As leis que regem a simpatia e a antipatia são variadas e complexas.

A base de todas essas leis é a seguinte lei: "o semelhante atrai o semelhante".

Como somos seres complexos, podemos ser olhados segundo muitos aspectos, tendo pontos de afinidade num aspecto e divergências num outro aspecto.

Um advogado terá afinidades com um professor por serem ambos operários da palavra. Mas poderá haver grandes divergências de temperamento, ou de moralidade. Daí nascerão tensões, pois se de um lado há atração, de outro há repulsa.

Se atendermos ao fator atração, unindo-nos, o fator repulsa provocará choques. Se atendermos ao fator repulsa, afastando-nos, o fator atração provocará carências. Duros dilemas.

Essas atrações e repulsas terão vários níveis de intensidade e também de profundidade na alma.

Há atrações e repulsas superficiais, derivadas principalmente de circunstâncias. Por trabalharmos numa mesma organização, sentimo-nos atraídos pelos nossos colegas de trabalho. Por vezes achamos até que poderosos laços de amizade nos unem. Mas, tão logo mudamos de emprego, os laços se desfazem.

Há atrações e repulsas extremamente profundas, forjadas ao longo dos séculos, no curso das re-encarnações, difíceis de serem resolvidas.

É da lei de Deus que todo relacionamento humano seja equacionado no amor.

A família é um instrumento de Deus para o crescimento do amor. É na família que surgirão estes mecanismos de atração e repulsão com mais intensidade.

Jesus, na última ceia, questionado por João sobre quem o trairia, disse a João, referindo-se a Judas: "O que come comigo no mesmo prato, este é o que me trairá."

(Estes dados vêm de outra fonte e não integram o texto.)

/-- The registers by name (chapter 20, register index). -/
inductive RegName
  | TIM_CFG | TIM_TICK | TIM_TX_OFS | TIM_STAT | TIM_NOW_LO | TIM_NOW_HI | TIM_EPOCH_LO 
  | TIM_EPOCH_HI | TIM_TICK_CNT | TIM_TICK_OUT | TIM_EXT | TIM_DOM | TIM_SLEW | TIM_EVT_LAST 
  | TIM_PORT | TIM_LINK | ML_CFG | ML_CTRL | ML_STAT | ML_EVT | ML_APPLY_OFS | ML_GUARD 
  | ML_BAB_CFG | ML_BCN | ML_ALM_OFS | ML_ALM_PITCH | ML_MBX_REQ | ML_MBX_RSP | ML_FRAME | ML_ARR 
  | ML_CNT | ML_NET_CFG | ML_NET_STAT | ML_SCHED_CTRL | ML_SCHED_STAT | ML_SCHED_TICK | ST_CFG 
  | ST_STATE | ST_EVT | ST_SYNC | ST_SYNC_CFG | ST_IDENT | ST_MODES | ST_RES | ST_CNT_SEG 
  | ST_CNT_BAB | ST_CNT_EDGE | ST_CNT_DLY | ST_CNT_SYNC | ST_CNT_CMD | ST_CNT_AGE | ST_CTRL 
  | EZ_CFG | EZ_DEADLINE | EZ_RELEASE | EZ_STAT | EZ_SPILL | EZ_EVT | EZ_TICK_JOBS | EZ_TICK_REL 
  | EZ_CTRL | EZ_SIG | EZ_ENG_CFG | EZ_ENG_DEPTH | EZ_ENG_LOAD | EZ_ENG_LOAD1K | EZ_ENG_FIN 
  | EZ_HIST | EZ_K_CMD | EZ_K_RES | EZ_TMR_OFS | EZ_TMR_PER | EZ_THR | EZ_CNT | BR_E_STAT 
  | BR_E_FLT | BR_E_CYC | BR_E_JOBS | BR_E_INV | BR_E_OVR | BR_CFG | BR_CTRL | BR_EVT 
  | BR_PM_ADDR | BR_PM_DATA | BR_JSTAT | AX_CFG | AX_CTRL | AX_STATE | AX_EVT | AX_MOT_R 
  | AX_MOT_L | AX_BASE | AX_LIM | AX_PWM | AX_CUR_KP | AX_CUR_KI | AX_SPD_PI | AX_LOOP 
  | AX_POS_KP | AX_RAMP | AX_REF | AX_SPD_CMD | AX_EXT | AX_ENC_CPR | AX_ENC_OFS | AX_SL | AX_HFI 
  | AX_OBS | AX_PLAUS | AX_CATCH | AX_BRAKE | AX_ZERO | AX_AGE_LIM | AX_REACT | AX_I_FB 
  | AX_V_OUT | AX_I_REF | AX_ANGLE | AX_CNT | AX_PRF_CMD | AX_PRF_TGT | AX_PRF_VMAX | AX_PRF_ACC 
  | AX_PRF_LIM | AX_PRF_CFG | AX_PRF_STAT | AX_PRF_EVT | AX_PRF_POS | AX_PRF_VEL | AX_STP_CFG 
  | AX_STP_I | AX_STP_LA | AX_STP_CHOP | AX_STP_STALL | AX_STP_STAT | AX_STP_DEV | AX_STP_EVT 
  | AX_FB_CFG | AX_FB_POFS | AX_FB_POS | AX_FB_SPD | AX_FB_STAT | AX_FB_EVT | AX_EMU_CFG 
  | AX_EMU_RES | AX_CMP_POOL | AX_CMP_CFG | AX_CMP_SPAN | AX_CMP_STAT | AX_CMP_EVT | AX_CMP_CNT 
  | AX_CMP_CTRL | AX_CMP_LAST | AX_CMP_CFG2 | PL_CFG | PL_CTRL | PL_STATE | PL_EVT | PL_IO 
  | PL_SP | PL_MAN | PL_LIM | PL_KP | PL_KI | PL_KD | PL_AGE_LIM | PL_MDL | PL_MDL2 | PL_OUT 
  | PL_POL | PL_GRP_STAT | PL_GRP_CNT | PL_GRP_MAN | PL_GRP_CTRL | AT_CFG | AT_EVT | AT_POOL 
  | AT_JNL_STAT | AT_JNL_SEQ | AT_RCP_CFG | AT_RCP_CTRL | AT_RCP_STAT | AT_RCP_EVT | AT_RCP_ELAP 
  | AT_RCP_LAYER | AT_TASK_CFG | AT_TASK_STAT | AT_EDGE_CFG | AT_EDGE_CNT | AT_EDGE_T | SF_STAT 
  | SF_EVT | SF_ARCH | SF_LIFE | SF_PARAM | SF_IN_CFG | SF_IN_STAT | SF_OUT_CFG | SF_OUT_RB 
  | SF_OUT_STAT | SF_RST_CFG | SF_DEM | SF_CTRL | SF_ZONE_GRP | SF_ZONE_CFG | SF_ZONE_SS1A 
  | SF_ZONE_SS1B | SF_ZONE_STAT | SF_ZONE_T | SF_CONN_CFG | SF_CONN_ID | SF_CONN_SEED 
  | SF_CONN_MAP | SF_CONN_OZ | SF_CONN_STAT | SF_CONN_CNT | SF_AX_CFG | SF_AX_CPR | TW_CFG 
  | TW_PAIR | TW_STAT | TW_EVT | TW_CTRL | TW_COPY | TW_CNT_COPY | TW_CNT_SW | TW_CNT_DIV 
  | TW_HEALTH | TW_PARTNER | TW_LINK | TW_CFG_CRC | TW_P_CFG_CRC | TW_RSYNC | TW_TIME | VN_CFG 
  | VN_WM | VN_DEC | VN_CLS | VN_STAT | VN_FILL | VN_OFS_LO | VN_OFS_HI | VN_ACK_LO | VN_ACK_HI 
  | VN_WIN | VN_EVT | VN_CNT_DROP | VN_CNT_RTX | VN_TICK_BYTES | VN_CTRL | SK_CFG | SK_BASE 
  | SK_LEN | SK_TRIG | SK_THR | SK_CTRL | SK_STAT | SK_EVT | SK_TTICK | SK_POS | SK_CH 
  | SK_RD_ADDR | SK_RD_DATA | ECC_CFG | ECC_STAT | ECC_EVT | ECC_CNT | ECC_LAST_ADDR | ECC_SCRUB 
  | ECC_INJ_ADDR | ECC_INJ_CTRL | ECC_LOG_STAT | ECC_CTRL | ECC_RET | ECC_LOG | HP_CFG | HP_ADDR 
  | HP_MAC_LO | HP_MAC_HI | HP_PORT | HP_PEER | HP_STAT | HP_EVT | HP_CNT | HP_SESS | SEC_STAT 
  | SEC_EVT | SEC_ACT | SEC_AUTH | SEC_CTRL | SEC_KEY | NV_STAT | NV_EVT | NV_LIFE | NV_CLOG 
  | DEV_ID | DEV_SERIAL | DEV_MODE | DEV_STAT | DEV_EVT | DEV_CHK | DEV_START | DEV_IMG_LEN 
  | DEV_IMG_BUILD | DEV_IMG_HASH | DEV_CNT | DEV_CTRL 
  deriving DecidableEq, Repr

/-- One row of the register index: elements `i < n1` at stride `s1`, each with parts `j < n2` at
stride `s2`, the first existing element being `first`. -/
structure RegRow where
  /-- The register. -/
  name : RegName
  /-- Address of element 0. -/
  base : Nat
  /-- Number of elements. -/
  n1 : Nat
  /-- Stride of the elements. -/
  s1 : Nat
  /-- Number of parts of an element. -/
  n2 : Nat
  /-- Stride of the parts. -/
  s2 : Nat
  /-- First element that exists (ST_ has no element 0, R624). -/
  first : Nat
  /-- The fields, from the highest bits down; bits outside them are reserved. -/
  fields : List FldSpec
  deriving DecidableEq, Repr

/-- Register index, region DEV, part 0. -/
def rows_dev0 : List RegRow :=
  [
  ⟨.DEV_ID, 0x0, 1, 0x100000, 1, 0x4, 0,
   [⟨31, 16, .RO, 0x7128⟩, ⟨15, 8, .RO, 0x1⟩]⟩,
  ⟨.DEV_SERIAL, 0x4, 1, 0x100000, 1, 0x4, 0,
   [⟨31, 0, .RO, 0x0⟩]⟩,
  ⟨.DEV_MODE, 0x8, 1, 0x100000, 1, 0x4, 0,
   [⟨31, 28, .RO, 0x5⟩, ⟨27, 24, .RO, 0x0⟩, ⟨19, 16, .RO, 0x0⟩, ⟨3, 0, .RO, 0x0⟩]⟩,
  ⟨.DEV_STAT, 0xC, 1, 0x100000, 1, 0x4, 0,
   [⟨31, 31, .RO, 0x0⟩, ⟨30, 30, .RO, 0x0⟩, ⟨29, 29, .RO, 0x0⟩, ⟨28, 28, .RO, 0x0⟩,
    ⟨27, 27, .RO, 0x0⟩, ⟨26, 26, .RO, 0x0⟩, ⟨3, 0, .RO, 0x0⟩]⟩,
  ⟨.DEV_EVT, 0x10, 1, 0x100000, 1, 0x4, 0,
   [⟨3, 3, .W1C, 0x0⟩, ⟨2, 2, .W1C, 0x0⟩, ⟨1, 1, .W1C, 0x0⟩, ⟨0, 0, .W1C, 0x0⟩]⟩,
  ⟨.DEV_CHK, 0x14, 1, 0x100000, 1, 0x4, 0,
   [⟨31, 24, .RO, 0x0⟩, ⟨23, 23, .RO, 0x0⟩, ⟨15, 0, .RO, 0x0⟩]⟩,
  ⟨.DEV_START, 0x18, 1, 0x100000, 1, 0x4, 0,
   [⟨31, 24, .RO, 0x0⟩, ⟨23, 12, .RO, 0x0⟩, ⟨11, 0, .RO, 0x0⟩]⟩,
  ⟨.DEV_IMG_LEN, 0x1C, 1, 0x100000, 1, 0x4, 0,
   [⟨31, 0, .RO, 0x0⟩]⟩,
  ⟨.DEV_IMG_BUILD, 0x20, 1, 0x100000, 1, 0x4, 0,
   [⟨31, 0, .RO, 0x0⟩]⟩,
  ⟨.DEV_IMG_HASH, 0x24, 1, 0x100000, 1, 0x4, 0,
   [⟨31, 0, .RO, 0x0⟩]⟩,
  ⟨.DEV_CNT, 0x28, 1, 0x100000, 1, 0x4, 0,
   [⟨31, 24, .RO, 0x0⟩, ⟨23, 16, .RO, 0x0⟩, ⟨15, 0, .RO, 0x0⟩]⟩,
  ⟨.DEV_CTRL, 0x2C, 1, 0x100000, 1, 0x4, 0,
   [⟨0, 0, .WO, 0x0⟩]⟩
  ]

/-- Register index, region DEV. -/
def rows_dev : List RegRow :=
  rows_dev0

/-- Register index, region TIM, part 0. -/
def rows_tim0 : List RegRow :=
  [
  ⟨.TIM_CFG, 0x1000, 1, 0x100000, 1, 0x4, 0,
   [⟨2, 2, .RW, 0x0⟩, ⟨1, 1, .RW, 0x0⟩, ⟨0, 0, .RW, 0x0⟩]⟩,
  ⟨.TIM_TICK, 0x1004, 1, 0x100000, 1, 0x4, 0,
   [⟨17, 0, .RW, 0x7A12⟩]⟩,
  ⟨.TIM_TX_OFS, 0x1008, 1, 0x100000, 1, 0x4, 0,
   [⟨15, 0, .RW, 0x7D0⟩]⟩,
  ⟨.TIM_STAT, 0x100C, 1, 0x100000, 1, 0x4, 0,
   [⟨8, 8, .RO, 0x0⟩, ⟨7, 7, .RO, 0x0⟩, ⟨6, 6, .RO, 0x0⟩, ⟨5, 5, .W1C, 0x0⟩, ⟨4, 4, .W1C, 0x0⟩,
    ⟨3, 3, .W1C, 0x0⟩, ⟨2, 2, .RO, 0x0⟩, ⟨1, 1, .RO, 0x0⟩, ⟨0, 0, .RO, 0x0⟩]⟩,
  ⟨.TIM_NOW_LO, 0x1010, 1, 0x100000, 1, 0x4, 0,
   [⟨31, 0, .RO, 0x0⟩]⟩,
  ⟨.TIM_NOW_HI, 0x1014, 1, 0x100000, 1, 0x4, 0,
   [⟨31, 0, .RO, 0x0⟩]⟩,
  ⟨.TIM_EPOCH_LO, 0x1018, 1, 0x100000, 1, 0x4, 0,
   [⟨31, 0, .RW, 0x0⟩]⟩,
  ⟨.TIM_EPOCH_HI, 0x101C, 1, 0x100000, 1, 0x4, 0,
   [⟨31, 0, .RW, 0x0⟩]⟩,
  ⟨.TIM_TICK_CNT, 0x1020, 1, 0x100000, 1, 0x4, 0,
   [⟨31, 0, .RO, 0x0⟩]⟩,
  ⟨.TIM_TICK_OUT, 0x1024, 1, 0x100000, 1, 0x4, 0,
   [⟨31, 16, .RW, 0x0⟩, ⟨15, 0, .RW, 0x3E8⟩]⟩,
  ⟨.TIM_EXT, 0x1028, 1, 0x100000, 1, 0x4, 0,
   [⟨23, 16, .RO, 0x0⟩, ⟨15, 0, .RW, 0x1F4⟩]⟩,
  ⟨.TIM_DOM, 0x102C, 1, 0x100000, 1, 0x4, 0,
   [⟨31, 16, .RW, 0x32⟩, ⟨15, 0, .RO, 0x0⟩]⟩
  ]

/-- Register index, region TIM, part 1. -/
def rows_tim1 : List RegRow :=
  [
  ⟨.TIM_SLEW, 0x1030, 1, 0x100000, 1, 0x4, 0,
   [⟨31, 16, .RW, 0x3E8⟩, ⟨6, 0, .RW, 0x32⟩]⟩,
  ⟨.TIM_EVT_LAST, 0x1034, 1, 0x100000, 1, 0x4, 0,
   [⟨31, 16, .RO, 0x0⟩, ⟨5, 0, .RO, 0x0⟩]⟩,
  ⟨.TIM_PORT, 0x1040, 9, 0x4, 1, 0x4, 0,
   [⟨31, 16, .RWS, 0xC80⟩, ⟨15, 0, .RWS, 0x12C0⟩]⟩,
  ⟨.TIM_LINK, 0x1400, 8, 0x100, 33, 0x4, 0,
   [⟨31, 16, .RWS, 0x0⟩, ⟨15, 0, .RO, 0x0⟩]⟩
  ]

/-- Register index, region TIM. -/
def rows_tim : List RegRow :=
  rows_tim0 ++ rows_tim1

/-- Register index, region ML, part 0. -/
def rows_ml0 : List RegRow :=
  [
  ⟨.ML_CFG, 0x2000, 8, 0x100, 1, 0x4, 0,
   [⟨8, 8, .RW, 0x0⟩, ⟨2, 2, .RW, 0x1⟩, ⟨1, 1, .RW, 0x0⟩, ⟨0, 0, .RW, 0x0⟩]⟩,
  ⟨.ML_CTRL, 0x2004, 8, 0x100, 1, 0x4, 0,
   [⟨1, 1, .WO, 0x0⟩, ⟨0, 0, .WO, 0x0⟩]⟩,
  ⟨.ML_STAT, 0x2008, 8, 0x100, 1, 0x4, 0,
   [⟨23, 16, .RO, 0x0⟩, ⟨13, 8, .RO, 0x0⟩, ⟨5, 5, .RO, 0x0⟩, ⟨4, 4, .RO, 0x0⟩, ⟨3, 3, .RO, 0x0⟩,
    ⟨2, 2, .RO, 0x0⟩, ⟨1, 1, .RO, 0x0⟩, ⟨0, 0, .RO, 0x0⟩]⟩,
  ⟨.ML_EVT, 0x200C, 8, 0x100, 1, 0x4, 0,
   [⟨8, 8, .W1C, 0x0⟩, ⟨7, 7, .W1C, 0x0⟩, ⟨6, 6, .W1C, 0x0⟩, ⟨5, 5, .W1C, 0x0⟩,
    ⟨4, 4, .W1C, 0x0⟩, ⟨3, 3, .W1C, 0x0⟩, ⟨2, 2, .W1C, 0x0⟩, ⟨1, 1, .W1C, 0x0⟩,
    ⟨0, 0, .W1C, 0x0⟩]⟩,
  ⟨.ML_APPLY_OFS, 0x2010, 8, 0x100, 1, 0x4, 0,
   [⟨17, 0, .RW, 0x36B0⟩]⟩,
  ⟨.ML_GUARD, 0x2014, 8, 0x100, 1, 0x4, 0,
   [⟨10, 0, .RW, 0xC8⟩]⟩,
  ⟨.ML_BAB_CFG, 0x2018, 8, 0x100, 1, 0x4, 0,
   [⟨15, 8, .RW, 0x8⟩, ⟨7, 0, .RW, 0x20⟩]⟩,
  ⟨.ML_BCN, 0x201C, 8, 0x100, 1, 0x4, 0,
   [⟨17, 0, .RO, 0x0⟩]⟩,
  ⟨.ML_ALM_OFS, 0x2020, 8, 0x100, 1, 0x4, 0,
   [⟨17, 0, .RO, 0x0⟩]⟩,
  ⟨.ML_ALM_PITCH, 0x2024, 8, 0x100, 1, 0x4, 0,
   [⟨23, 16, .RO, 0x0⟩, ⟨15, 0, .RO, 0x0⟩]⟩,
  ⟨.ML_MBX_REQ, 0x2028, 8, 0x100, 1, 0x4, 0,
   [⟨17, 0, .RO, 0x0⟩]⟩,
  ⟨.ML_MBX_RSP, 0x202C, 8, 0x100, 1, 0x4, 0,
   [⟨17, 0, .RO, 0x0⟩]⟩
  ]

/-- Register index, region ML, part 1. -/
def rows_ml1 : List RegRow :=
  [
  ⟨.ML_FRAME, 0x2030, 8, 0x100, 1, 0x4, 0,
   [⟨31, 16, .RO, 0x0⟩, ⟨15, 8, .RO, 0x0⟩, ⟨3, 0, .RO, 0x0⟩]⟩,
  ⟨.ML_ARR, 0x2034, 8, 0x100, 1, 0x4, 0,
   [⟨31, 16, .RO, 0x0⟩, ⟨15, 0, .RO, 0x0⟩]⟩,
  ⟨.ML_CNT, 0x2040, 8, 0x100, 16, 0x4, 0,
   [⟨31, 0, .RO, 0x0⟩]⟩,
  ⟨.ML_NET_CFG, 0x2800, 1, 0x100000, 1, 0x4, 0,
   [⟨3, 0, .RW, 0x0⟩]⟩,
  ⟨.ML_NET_STAT, 0x2804, 1, 0x100000, 1, 0x4, 0,
   [⟨23, 16, .RO, 0x0⟩, ⟨11, 11, .W1C, 0x0⟩, ⟨10, 10, .W1C, 0x0⟩, ⟨9, 9, .W1C, 0x0⟩,
    ⟨8, 8, .W1C, 0x0⟩, ⟨2, 0, .RO, 0x0⟩]⟩,
  ⟨.ML_SCHED_CTRL, 0x2808, 1, 0x100000, 1, 0x4, 0,
   [⟨31, 31, .WO, 0x0⟩, ⟨30, 30, .WO, 0x0⟩, ⟨15, 8, .RW, 0x10⟩, ⟨3, 0, .RW, 0x0⟩]⟩,
  ⟨.ML_SCHED_STAT, 0x280C, 1, 0x100000, 1, 0x4, 0,
   [⟨31, 24, .RO, 0x0⟩, ⟨23, 16, .RO, 0x0⟩, ⟨11, 8, .RO, 0x0⟩, ⟨7, 6, .RO, 0x0⟩,
    ⟨5, 5, .RO, 0x0⟩, ⟨4, 4, .W1C, 0x0⟩, ⟨3, 0, .RO, 0x0⟩]⟩,
  ⟨.ML_SCHED_TICK, 0x2810, 1, 0x100000, 1, 0x4, 0,
   [⟨31, 0, .RO, 0x0⟩]⟩
  ]

/-- Register index, region ML. -/
def rows_ml : List RegRow :=
  rows_ml0 ++ rows_ml1

/-- Register index, region ST, part 0. -/
def rows_st0 : List RegRow :=
  [
  ⟨.ST_CFG, 0x10000, 256, 0x40, 1, 0x4, 1,
   [⟨31, 24, .RW, 0x2⟩, ⟨21, 16, .RW, 0x0⟩, ⟨10, 8, .RW, 0x0⟩, ⟨2, 0, .RW, 0x0⟩]⟩,
  ⟨.ST_STATE, 0x10004, 256, 0x40, 1, 0x4, 1,
   [⟨31, 24, .RO, 0xFF⟩, ⟨19, 16, .RO, 0x0⟩, ⟨15, 15, .RO, 0x0⟩, ⟨11, 11, .RO, 0x0⟩,
    ⟨10, 10, .RO, 0x0⟩, ⟨9, 9, .RO, 0x0⟩, ⟨2, 0, .RO, 0x0⟩]⟩,
  ⟨.ST_EVT, 0x10008, 256, 0x40, 1, 0x4, 1,
   [⟨9, 9, .W1C, 0x0⟩, ⟨8, 8, .W1C, 0x0⟩, ⟨7, 7, .W1C, 0x0⟩, ⟨6, 6, .W1C, 0x0⟩,
    ⟨5, 5, .W1C, 0x0⟩, ⟨4, 4, .W1C, 0x0⟩, ⟨3, 3, .W1C, 0x0⟩, ⟨2, 2, .W1C, 0x0⟩,
    ⟨1, 1, .W1C, 0x0⟩, ⟨0, 0, .W1C, 0x0⟩]⟩,
  ⟨.ST_SYNC, 0x1000C, 256, 0x40, 1, 0x4, 1,
   [⟨31, 16, .RO, 0x0⟩, ⟨15, 0, .RO, 0x0⟩]⟩,
  ⟨.ST_SYNC_CFG, 0x10010, 256, 0x40, 1, 0x4, 1,
   [⟨31, 24, .RW, 0x4⟩, ⟨11, 0, .RW, 0x28⟩]⟩,
  ⟨.ST_IDENT, 0x10014, 256, 0x40, 1, 0x4, 1,
   [⟨27, 16, .RO, 0x0⟩, ⟨15, 8, .RO, 0x0⟩, ⟨7, 4, .RO, 0x0⟩, ⟨3, 0, .RO, 0x0⟩]⟩,
  ⟨.ST_MODES, 0x10018, 256, 0x40, 1, 0x4, 1,
   [⟨15, 0, .RO, 0x0⟩]⟩,
  ⟨.ST_RES, 0x1001C, 256, 0x40, 1, 0x4, 1,
   [⟨31, 16, .RO, 0x0⟩, ⟨15, 0, .RO, 0x0⟩]⟩,
  ⟨.ST_CNT_SEG, 0x10020, 256, 0x40, 1, 0x4, 1,
   [⟨31, 16, .RO, 0x0⟩, ⟨15, 0, .RO, 0x0⟩]⟩,
  ⟨.ST_CNT_BAB, 0x10024, 256, 0x40, 1, 0x4, 1,
   [⟨31, 16, .RO, 0x0⟩, ⟨1, 0, .RO, 0x0⟩]⟩,
  ⟨.ST_CNT_EDGE, 0x10028, 256, 0x40, 1, 0x4, 1,
   [⟨31, 0, .RO, 0x0⟩]⟩,
  ⟨.ST_CNT_DLY, 0x1002C, 256, 0x40, 1, 0x4, 1,
   [⟨31, 16, .RO, 0x0⟩, ⟨15, 0, .RO, 0x0⟩]⟩
  ]

/-- Register index, region ST, part 1. -/
def rows_st1 : List RegRow :=
  [
  ⟨.ST_CNT_SYNC, 0x10030, 256, 0x40, 1, 0x4, 1,
   [⟨31, 16, .RO, 0x0⟩, ⟨15, 0, .RO, 0x0⟩]⟩,
  ⟨.ST_CNT_CMD, 0x10034, 256, 0x40, 1, 0x4, 1,
   [⟨31, 16, .RO, 0x0⟩, ⟨15, 0, .RO, 0x0⟩]⟩,
  ⟨.ST_CNT_AGE, 0x10038, 256, 0x40, 1, 0x4, 1,
   [⟨31, 16, .RO, 0x0⟩, ⟨15, 0, .RO, 0x0⟩]⟩,
  ⟨.ST_CTRL, 0x1003C, 256, 0x40, 1, 0x4, 1,
   [⟨2, 2, .WO, 0x0⟩, ⟨1, 1, .WO, 0x0⟩, ⟨0, 0, .WO, 0x0⟩]⟩
  ]

/-- Register index, region ST. -/
def rows_st : List RegRow :=
  rows_st0 ++ rows_st1

/-- Register index, region AX, part 0. -/
def rows_ax0 : List RegRow :=
  [
  ⟨.AX_CFG, 0x20000, 128, 0x100, 1, 0x4, 0,
   [⟨31, 27, .RW, 0x0⟩, ⟨23, 16, .RW, 0x0⟩, ⟨15, 14, .RW, 0x0⟩, ⟨11, 8, .RW, 0x0⟩,
    ⟨7, 6, .RW, 0x0⟩, ⟨5, 4, .RW, 0x0⟩, ⟨1, 0, .RW, 0x0⟩]⟩,
  ⟨.AX_CTRL, 0x20004, 128, 0x100, 1, 0x4, 0,
   [⟨3, 3, .WO, 0x0⟩, ⟨2, 2, .WO, 0x0⟩, ⟨1, 1, .WO, 0x0⟩, ⟨0, 0, .WO, 0x0⟩]⟩,
  ⟨.AX_STATE, 0x20008, 128, 0x100, 1, 0x4, 0,
   [⟨31, 24, .RO, 0xFF⟩, ⟨19, 16, .RO, 0x0⟩, ⟨15, 14, .RO, 0x0⟩, ⟨13, 13, .RO, 0x0⟩,
    ⟨12, 12, .RO, 0x0⟩, ⟨11, 11, .RO, 0x0⟩, ⟨3, 0, .RO, 0x0⟩]⟩,
  ⟨.AX_EVT, 0x2000C, 128, 0x100, 1, 0x4, 0,
   [⟨11, 11, .W1C, 0x0⟩, ⟨10, 10, .W1C, 0x0⟩, ⟨9, 9, .W1C, 0x0⟩, ⟨8, 8, .W1C, 0x0⟩,
    ⟨7, 7, .W1C, 0x0⟩, ⟨6, 6, .W1C, 0x0⟩, ⟨5, 5, .W1C, 0x0⟩, ⟨4, 4, .W1C, 0x0⟩,
    ⟨3, 3, .W1C, 0x0⟩, ⟨2, 2, .W1C, 0x0⟩, ⟨1, 1, .W1C, 0x0⟩, ⟨0, 0, .W1C, 0x0⟩]⟩,
  ⟨.AX_MOT_R, 0x20010, 128, 0x100, 1, 0x4, 0,
   [⟨31, 16, .RW, 0x0⟩, ⟨15, 0, .RW, 0x0⟩]⟩,
  ⟨.AX_MOT_L, 0x20014, 128, 0x100, 1, 0x4, 0,
   [⟨31, 16, .RW, 0x0⟩, ⟨15, 0, .RW, 0x0⟩]⟩,
  ⟨.AX_BASE, 0x20018, 128, 0x100, 1, 0x4, 0,
   [⟨31, 16, .RW, 0x0⟩, ⟨15, 0, .RW, 0x0⟩]⟩,
  ⟨.AX_LIM, 0x2001C, 128, 0x100, 1, 0x4, 0,
   [⟨31, 16, .RW, 0x0⟩, ⟨15, 0, .RW, 0x0⟩]⟩,
  ⟨.AX_PWM, 0x20020, 128, 0x100, 1, 0x4, 0,
   [⟨31, 16, .RW, 0xF333⟩, ⟨15, 15, .RW, 0x1⟩, ⟨14, 0, .RW, 0x199⟩]⟩,
  ⟨.AX_CUR_KP, 0x20024, 128, 0x100, 1, 0x4, 0,
   [⟨31, 16, .RW, 0x0⟩, ⟨15, 0, .RW, 0x0⟩]⟩,
  ⟨.AX_CUR_KI, 0x20028, 128, 0x100, 1, 0x4, 0,
   [⟨31, 16, .RW, 0x0⟩, ⟨15, 0, .RW, 0x0⟩]⟩,
  ⟨.AX_SPD_PI, 0x2002C, 128, 0x100, 1, 0x4, 0,
   [⟨31, 16, .RW, 0x0⟩, ⟨15, 0, .RW, 0x0⟩]⟩
  ]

Uma lição que tiramos dessas palavras de Jesus é que serão os nossos mais íntimos que nos trarão as maiores aflições.

Há vínculos indissolúveis durante a encarnação, tais sejam os vínculos carnais. Por mais que racionalizemos, continuaremos filhos de nossos pais, irmãos de nossos irmãos, pais de nossos filhos, netos de nossos avós.

O único vínculo, em termos familiares, que pode ser dissolvido é o vínculo conjugal. Mesmo assim, com alto custo.

Benfeitores espirituais orientam que não há vínculo conjugal sem fundamento divino, ou seja, que ocorrido o casamento, formal ou não, ligações espirituais se estabelecem entre marido e mulher, que deveriam em tese durar por toda a vida.

O vínculo carnal atrai, são filhos, por exemplo, mas o temperamento repele: são ambos "pavios curtíssimos".

O passado atrai mas presente repele: há lembranças doces, mas os caminhos da vida os levaram a posições muito distantes. Em outros casos o presente atrai mas é o passado que repele: hoje nada os separa, mas não conseguem superar as lembranças de mágoa e desafeto.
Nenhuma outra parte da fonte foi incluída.